J’aime le travail sur la forme du livre en général, qui se fait toujours en aller-retour avec l’auteur, car c’est un plaisir partagé. La plupart du temps, je choisis tout autant un auteur qu’un texte, et j’ai pris le parti de travailler avec des auteurs que j’apprécie, avec qui j’ai envie de passer du temps. Les auteurs sont souvent hypersensibles, mettent leurs tripes dans leur travail, et ont du mal à accepter un refus. Dire non à un auteur que j’apprécie et que j’ai déjà publié m’est particulièrement désagréable, mais c’est parfois nécessaire pour me permettre d’avancer et de tenir ma ligne éditoriale. Il m’arrive également de me décider à publier un texte que j’avais depuis longtemps dans mes tiroirs, comme ce fut le cas, par exemple, du livre de Philippe Lutz, Iles grecques mon amour, qui est devenu l’un de mes best-sellers.

Il y a une unité saisissante dans vos publications, qui démontre une très belle réflexion sur l’image et la cohérence de la ligne éditoriale de Médiapop.

Oui, mais j’aimerais renforcer cette unité.

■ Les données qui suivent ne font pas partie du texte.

-- ==== Sys2Proof/Laws/Statements.lean ====
section
/-! SUPPORT. Everything a statement at any position can do, said once (`runWith_effect`), and how a property of the states
of an operation goes through a whole sequence, a step and the pointer. -/

namespace Sys2Proof.Machine

/-- What one panel command appends to the trace (R89): an opcode, alone, with a data transaction, or with its data in
one transaction. -/
inductive LinkCommand (b : Byte) : List Event → Prop
  | cmd : LinkCommand b (evCmd b)
  | cmdDat (bs : List Byte) : LinkCommand b (evCmd b ++ evDat bs)
  | oneTransaction (bs : List Byte) : LinkCommand b (evCmdDat b bs)

/-- The events of configuring lines, driving RST and sleeping (R174, R173, R151): they send no byte and leave DC. -/
def Event.lineSetup : Event → Bool
  | .cfg _ _ => true
  | .line .rst _ => true
  | .sleep _ => true
  | _ => false

/-- The positions of SETUP and DISPLAY: the statements that drive the panel. -/
def drivesPanel : Seq → Bool
  | .setup _ => true
  | .display _ => true
  | _ => false

/-- The two positions of a statement of `Init`. -/
def atInit (q : InitStep) (p : Seq) : Prop := p = .setup (.init q) ∨ p = .display (.wake q)

/-- Everything the statement at a position can do to the running operation. -/
inductive Effect (p : Seq) (s : State) : Flow → Prop
  /-- nothing: a check that lets the operation go on, or a local name computed -/
  | none : Effect p s (.go s)
  /-- the start of `Init` -/
  | initStart (hp : atInit .start p) : Effect p s (.go { s with panelState := .uninitialized })
  /-- the end of `Init` -/
  | initFinish (hp : atInit .finish p) : Effect p s (.go { s with panelState := .idle })
  /-- lines configured, RST driven, a sleep -/
  | lines (rst : Bool) (dc dr db : Dir) (sl : Nat) (es : List Event) (hp : drivesPanel p = true)
      (h : ∀ e ∈ es, e.lineSetup = true)
      (ht : es.foldl timeTrack (s.lastNow, s.slept, true) = (s.lastNow, sl, true)) :
      Effect p s
        (.go { s with
          rstLvl := rst
          dirDc := dc
          dirRst := dr
          dirBusy := db
          slept := sl
          tr := s.tr ++ es })
  /-- a panel command; inside `Init` it leaves PANEL_STATE -/
  | link (b : Byte) (es : List Event) (dc : Bool) (v : PanelState) (hp : drivesPanel p = true)
      (hb : b ∈ s.params.opc.all) (h : LinkCommand b es) (hv : insideInit p = true → v = s.panelState) :
      Effect p s (.go { s with dcLvl := dc, cs := false, panelState := v, tr := s.tr ++ es })
  /-- a gate passed -/
  | passed (t : State) (hp : drivesPanel p = true) (h : GateChange s t) : Effect p s (.go t.gatePassed)
  /-- a gate failed and the operation aborted -/
  | aborted (t : State) (site : GateSite) (hp : drivesPanel p = true) (h : GateChange s t) :
      Effect p s (.ended (t.raiseIdleTimeout site))
  /-- the framebuffer zeroed -/
  | clearFb (hp : p = .setup .clearFb) :
      Effect p s (.go { s with fb := s.fb.writeBytes 0 (List.replicate s.params.bufLen 0x00) })
  /-- SETUP_DONE set -/
  | markDone (hp : p = .setup .markDone) : Effect p s (.go { s with setupDone := true })
  /-- the mode sampled -/
  | mode (hp : p = .display .mode) : Effect p s (.go s.sampleMode)
  /-- the cadence advanced -/
  | advance (hp : p = .display .advance) : Effect p s (.go s.advanceCadence)
  /-- WARNING cleared -/
  | clearWarning (hp : p = .display .clearWarning) : Effect p s (.go s.clearWarning)
  /-- a plane of FILL -/
  | fillPlane (i : Nat) (b : Bool) (hp : p = .fill .plane1 ∨ p = .fill .plane2) (hi : i = 0 ∨ i = s.params.half) :
      Effect p s (.go (s.fillPlane i b))
  /-- a write of SET_PIXEL -/
  | plotPlane (i x : Nat) (b : Bool) (hp : p = .setPixel .plane1 ∨ p = .setPixel .plane2)
      (hi : i < s.params.bufLen) : Effect p s (.go (s.plotPlane i x b))
  /-- RES_VALUE written -/
  | result (v : U32) : Effect p s (.go { s with resValue := v })
  /-- DSBU written -/
  | dsbu (b : Bool) (hp : p = .entry .setDsbu) : Effect p s (.go (s.writeDsbu b))
  /-- the operation returns -/
  | finished (st : Status) (v : U32) : Effect p s (.ended (s.finish st v))
  /-- READY holds no statement -/
  | ready (hp : p = .ready) : Effect p s (.ended s)
  /-- an access to a byte that does not exist, behind the range check alone -/
  | fault (i : Nat) (hp : pastRangeCheck p = true) (hi : s.params.bufLen ≤ i) :
      Effect p s (.fault (.outsideFramebuffer i))

section
variable (p : Seq) (s : State)

/-- A gate site's effect (R155). -/
theorem gate_effect (site : GateSite) (hp : drivesPanel p = true) : Effect p s (s.gate site) := by
  obtain ⟨t, ht, h | h⟩ := gate_cases s site
  · rw [h]; exact .passed t hp ht
  · rw [h]; exact .aborted t site hp ht

/-- A command with a data transaction. -/
theorem cmd_dat_effect (b : Byte) (bs : List Byte) (hp : drivesPanel p = true) (hb : b ∈ s.params.opc.all) :
    Effect p s (.go ((s.cmd b).dat bs)) := by
  have h := Effect.link (p := p) (s := s) b (evCmd b ++ evDat bs) true s.panelState hp hb (.cmdDat bs) (fun _ => rfl)
  rwa [State.cmd_dat_eq, List.append_assoc]

/-- An opcode alone. -/
theorem cmd_effect (b : Byte) (hp : drivesPanel p = true) (hb : b ∈ s.params.opc.all) :
    Effect p s (.go (s.cmd b)) := by
  have h := Effect.link (p := p) (s := s) b (evCmd b) false s.panelState hp hb .cmd (fun _ => rfl)
  rwa [State.cmd_eq]

/-- The effect of each statement of `Init` (R190). -/
theorem runInit_effect (q : InitStep) (hq : atInit q p) : Effect p s (runInit q s) := by
  have hp : drivesPanel p = true := by rcases hq with rfl | rfl <;> rfl
  have rst := fun (r : Bool) (es : List Event) (h : ∀ e ∈ es, e.lineSetup = true)
      (ht : es.foldl timeTrack (s.lastNow, s.slept, true) = (s.lastNow, s.slept, true)) =>
    Effect.lines (p := p) (s := s) r s.dirDc s.dirRst s.dirBusy s.slept es hp h ht
  have wait := fun (d : U32) =>
    Effect.lines (p := p) (s := s) s.rstLvl s.dirDc s.dirRst s.dirBusy (s.slept + d.toNat) [.sleep d] hp
      (by simp [Event.lineSetup]) rfl
  cases q with
  | start => exact .initStart hq
  | rstLow => exact rst false [.line .rst false] (by simp [Event.lineSetup]) rfl
  | rstLowWait => exact wait s.params.tRstLowMs
  | rstHigh => exact rst true [.line .rst true] (by simp [Event.lineSetup]) rfl
  | rstHighWait => exact wait s.params.tRstHighMs
  | gateHwReset => exact gate_effect p s _ hp
  | swReset => exact cmd_effect p s _ hp (opcodeOf_mem _ .swReset _ rfl)
  | gateSwReset => exact gate_effect p s _ hp
  | driverOutput => exact cmd_dat_effect p s _ _ hp (opcodeOf_mem _ .driverOutput _ rfl)
  | booster => exact cmd_dat_effect p s _ _ hp (opcodeOf_mem _ .booster _ rfl)
  | vcom => exact cmd_dat_effect p s _ _ hp (opcodeOf_mem _ .vcom _ rfl)
  | dummyLine => exact cmd_dat_effect p s _ _ hp (opcodeOf_mem _ .dummyLine _ rfl)
  | gateTime => exact cmd_dat_effect p s _ _ hp (opcodeOf_mem _ .gateTime _ rfl)
  | dataEntry => exact cmd_dat_effect p s _ _ hp (opcodeOf_mem _ .dataEntry _ rfl)
  | ramOption => exact cmd_dat_effect p s _ _ hp (opcodeOf_mem _ .ramOption _ rfl)
  | finish => exact .initFinish hq

end

section
variable (s : State)

/-- The effect of each statement of SETUP (R224). -/
theorem runSetup_effect (q : SetupStep) : Effect (.setup q) s (runSetup q s) := by
  have lines := fun (rst : Bool) (dc dr db : Dir) (e : Event) (h : e.lineSetup = true)
      (ht : timeTrack (s.lastNow, s.slept, true) e = (s.lastNow, s.slept, true)) =>
    Effect.lines (p := .setup q) (s := s) rst dc dr db s.slept [e] rfl (by simpa using h) ht
  cases q with
  | cfgDc => exact lines s.rstLvl .out s.dirRst s.dirBusy (.cfg .dc .out) rfl rfl
  | cfgRst => exact lines s.rstLvl s.dirDc .out s.dirBusy (.cfg .rst .out) rfl rfl
  | driveRst => exact lines true s.dirDc s.dirRst s.dirBusy (.line .rst true) rfl rfl
  | cfgBusy => exact lines s.rstLvl s.dirDc s.dirRst .input (.cfg .busy .input) rfl rfl
  | clearFb => exact .clearFb rfl
  | markDone => exact .markDone rfl
  | init q => exact runInit_effect _ s q (.inl rfl)
  | ret => exact .finished .ok 0

/-- The effect of each statement of DISPLAY (R226). -/
theorem runDisplay_effect (q : DisplayStep) : Effect (.display q) s (runDisplay q s) := by
  have link := fun (b : Byte) (es : List Event) (dc : Bool) (v : PanelState) (hb : b ∈ s.params.opc.all)
      (h : LinkCommand b es) (hv : insideInit (.display q) = true → v = s.panelState) =>
    Effect.link (p := .display q) (s := s) b es dc v rfl hb h hv
  have act := fun hv => link 0x20 (evCmd 0x20) false s.markBusy.panelState
    (opcodeOf_mem s.params.opc .masterAct _ rfl) .cmd hv
  cases q with
  | wake q => exact runInit_effect _ s q (.inr rfl)
  | gateStart => exact gate_effect _ s _ rfl
  | mode => exact .mode rfl
  | lut =>
    have h := link 0x32 (evCmdDat 0x32 s.lutTable) true s.panelState
      (opcodeOf_mem s.params.opc .lut _ rfl) (.oneTransaction _) (fun _ => rfl)
    rwa [runDisplay, sendLut, State.cmdDat_eq]
  | advance => exact .advance rfl
  | vcom => exact cmd_dat_effect _ s _ _ rfl (opcodeOf_mem _ .vcom _ rfl)
  | pingpong => exact cmd_dat_effect _ s _ _ rfl (opcodeOf_mem _ .pingpong _ rfl)
  | duc2Flag => exact cmd_dat_effect _ s _ _ rfl (opcodeOf_mem _ .duc2 _ rfl)
  | preActivate =>
    have h := act (fun h => by simp [insideInit] at h)
    rwa [runDisplay, sendMasterAct, State.cmd_eq]
  | border => exact cmd_dat_effect _ s _ _ rfl (opcodeOf_mem _ .border _ rfl)
  | ramXWindow => exact cmd_dat_effect _ s _ _ rfl (opcodeOf_mem _ .ramXWindow _ rfl)
  | ramYWindow => exact cmd_dat_effect _ s _ _ rfl (opcodeOf_mem _ .ramYWindow _ rfl)
  | ramXCounter => exact cmd_dat_effect _ s _ _ rfl (opcodeOf_mem _ .ramXCounter _ rfl)
  | ramYCounter => exact cmd_dat_effect _ s _ _ rfl (opcodeOf_mem _ .ramYCounter _ rfl)
  | gateRam => exact gate_effect _ s _ rfl
  | writeBw =>
    have h := link 0x24 (evCmd 0x24 ++ evDat (s.fb.readBytes 0 s.params.half)) true s.markBusy.panelState
      (opcodeOf_mem s.params.opc .writeBw _ rfl) (.cmdDat _) (fun h => by simp [insideInit] at h)
    rw [← List.append_assoc] at h
    rwa [runDisplay, sendWriteBw, State.dat_eq, State.cmd_eq]
  | writeRed =>
    have h := link 0x26 (evCmd 0x26 ++ evDat (s.fb.readBytes s.params.half s.params.half)) true s.markBusy.panelState
      (opcodeOf_mem s.params.opc .writeRed _ rfl) (.cmdDat _) (fun h => by simp [insideInit] at h)
    rw [← List.append_assoc] at h
    rwa [runDisplay, sendWriteRed, State.dat_eq, State.cmd_eq]
  | duc2 => exact cmd_dat_effect _ s _ _ rfl (opcodeOf_mem _ .duc2 _ rfl)
  | activate =>
    have h := act (fun h => by simp [insideInit] at h)
    rwa [runDisplay, sendMasterAct, State.cmd_eq]
  | terminate => exact cmd_effect _ s _ rfl (opcodeOf_mem s.params.opc .terminate _ rfl)
  | clearWarning => exact .clearWarning rfl
  | sleep =>
    have hb := opcodeOf_mem s.params.opc .deepSleep _ rfl
    by_cases h : s.params.cal.sleepData = []
    · have e := link s.params.opc.deepSleep (evCmd s.params.opc.deepSleep) false .sleeping hb .cmd
        (fun h => by simp [insideInit] at h)
      simpa [runDisplay, sendDeepSleep, h, State.cmd_eq] using e
    · have e := link s.params.opc.deepSleep (evCmd s.params.opc.deepSleep ++ evDat s.params.cal.sleepData) true
        .sleeping hb (.cmdDat _) (fun h => by simp [insideInit] at h)
      simpa [runDisplay, sendDeepSleep, h, State.cmd_dat_eq] using e
  | ret => exact .finished .ok 0

/-- A framebuffer access behind the range check (R60, R61). -/
theorem accessFb_effect (p : Seq) (i : Nat) (f : Flow) (hp : pastRangeCheck p = true)
    (h : i < s.params.bufLen → Effect p s f) : Effect p s (s.accessFb i f) := by
  simp only [State.accessFb]
  split
  · exact h ‹_›
  · exact .fault i hp (by omega)

/-- The effect of each statement of FILL (R122). -/
theorem runFill_effect (o : Operands) (q : FillStep) : Effect (.fill q) s (runFill o q s) := by
  cases q with
  | planes => exact .none
  | value1 => exact .none
  | value2 => exact .none
  | plane1 => exact .fillPlane 0 _ (.inl rfl) (.inl rfl)
  | plane2 => exact .fillPlane s.params.half _ (.inr rfl) (.inr rfl)
  | ret => exact .finished .ok 0

/-- The effect of each statement of SET_PIXEL (R123). -/
theorem runSetPixel_effect (o : Operands) (q : SetPixelStep) : Effect (.setPixel q) s (runSetPixel o q s) := by
  cases q with
  | coordX => exact .none
  | coordY => exact .none
  | outside => exact .finished .ok 0
  | planes => exact .none
  | offset => exact .none
  | mask => exact .none
  | plane1 => exact accessFb_effect s _ _ _ rfl (.plotPlane _ _ _ (.inl rfl))
  | plane2 => exact accessFb_effect s _ _ _ rfl (.plotPlane _ _ _ (.inr rfl))
  | ret => exact .finished .ok 0

/-- The effect of each statement of GET_PIXEL (R124). -/
theorem runGetPixel_effect (o : Operands) (q : GetPixelStep) : Effect (.getPixel q) s (runGetPixel o q s) := by
  cases q with
  | coordX => exact .none
  | coordY => exact .none
  | zero => exact .result 0
  | outside => exact .finished .outOfRange _
  | offset => exact .none
  | mask => exact .none
  | bit1 => exact accessFb_effect s _ _ _ rfl (fun _ => .none)
  | bit2 => exact accessFb_effect s _ _ _ rfl (fun _ => .none)
  | value => exact .result _
  | ret => exact .finished .ok _

/-- The effect of each operation's first statement (R255, R227, R228). -/
theorem runEntry_effect (o : Operands) (op : HostOp) : Effect (.entry op) s (runEntry o op s) := by
  have check : ∀ c : Bool, Effect (.entry op) s (if c then .go s else .ended (s.finish .seqError 0)) := by
    intro c
    split
    · exact .none
    · exact .finished .seqError 0
  cases op with
  | setup =>
    simp only [runEntry]
    split
    · exact .finished .seqError 0
    · exact .none
  | fill => exact check _
  | setPixel => exact check _
  | getPixel => exact check _
  | display => exact check _
  | setDsbu => exact .dsbu _ rfl
  | readReg =>
    simp only [runEntry, State.readRegister]
    split
    · exact .result _
    · exact .none

/-- Everything a statement at any position can do, whatever the operands. -/
theorem runWith_effect (o : Operands) (p : Seq) : Effect p s (runWith o p s) := by
  cases p with
  | ready => exact .ready rfl
  | entry op => exact runEntry_effect s o op
  | setup q => exact runSetup_effect s q
  | fill q => exact runFill_effect s o q
  | setPixel q => exact runSetPixel_effect s o q
  | getPixel q => exact runGetPixel_effect s o q
  | display q => exact runDisplay_effect s q
  | setDsbu q => cases q; exact .finished .ok 0
  | readReg q =>
    cases q with
    | ret => exact .finished .ok _
    | zero => exact .result 0
    | outside => exact .finished .outOfRange _

/-- Everything the statement the pointer is at can do. -/
theorem runStatement_effect (p : Seq) : Effect p s (runStatement p s) := runWith_effect s (operandsOf s.opf) p

end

Aujourd’hui, les publications de Médiapop sont principalement organisées autour de deux collections, Sublime et Ailleurs, qui ont un même format (12x18cm). Il est compliqué d’enfermer des livres dans une collection plutôt que dans une autre. Si c’était à refaire, je ne ferais qu’une collection à ce format, et le moins possible de livres hors collection (mais il y a de très beaux projets qui nécessitent des formats plus grands, comme Un siècle de photographie en Alsace). J’aimerais être ouvert à toutes les propositions, mais principalement dans ce format, plus pratique, singulier, très identifiable.

Je crois que le secret est dans l’épure. Je regrette presque de ne pas pouvoir tout recommencer à zéro, mais en conservant l’expérience acquise : choix du papier, sens des fibres pour l’impression, livres petits et souples, grammage particulier, sont autant de points d’attention qui sont fondamentaux et sur lesquels j’ai appris à être vigilant. Je compare beaucoup mon travail à celui d’autres éditeurs pour m’en inspirer. Un objet aussi simple qu’un livre est un jeu de paramètres d’une complexité considérable.

Depuis peu, Médiapop bénéficie d’une distribution nationale aux Belles Lettres. Qu’est-ce que ça a changé ?

C’est un vrai plus. Aujourd’hui, je peux suivre les ventes au quotidien, et tous les outils et indicateurs importants sont à ma disposition pour me développer. Les livres Médiapop sont désormais facilement accessibles partout, et potentiellement présents dans toutes les librairies françaises.

Quels ont été vos plus gros succès ?

« Iles grecques mon Amour » tout d’abord, puis « Déjeuner chez Jojo », qui a eu la chance d’être mis en lumière sur France Inter dans l’émission culinaire de François-Régis Gaudry, On va déguster. Suite à cette émission, j’ai dû faire un retirage de 5000 exemplaires. Autre beau succès, bien que plus local, le livre de Pierre Freyburger sur le MISE, hélas court-circuité par le confinement. Le livre de Dominique A, « Fleurs plantées par Philippe », également !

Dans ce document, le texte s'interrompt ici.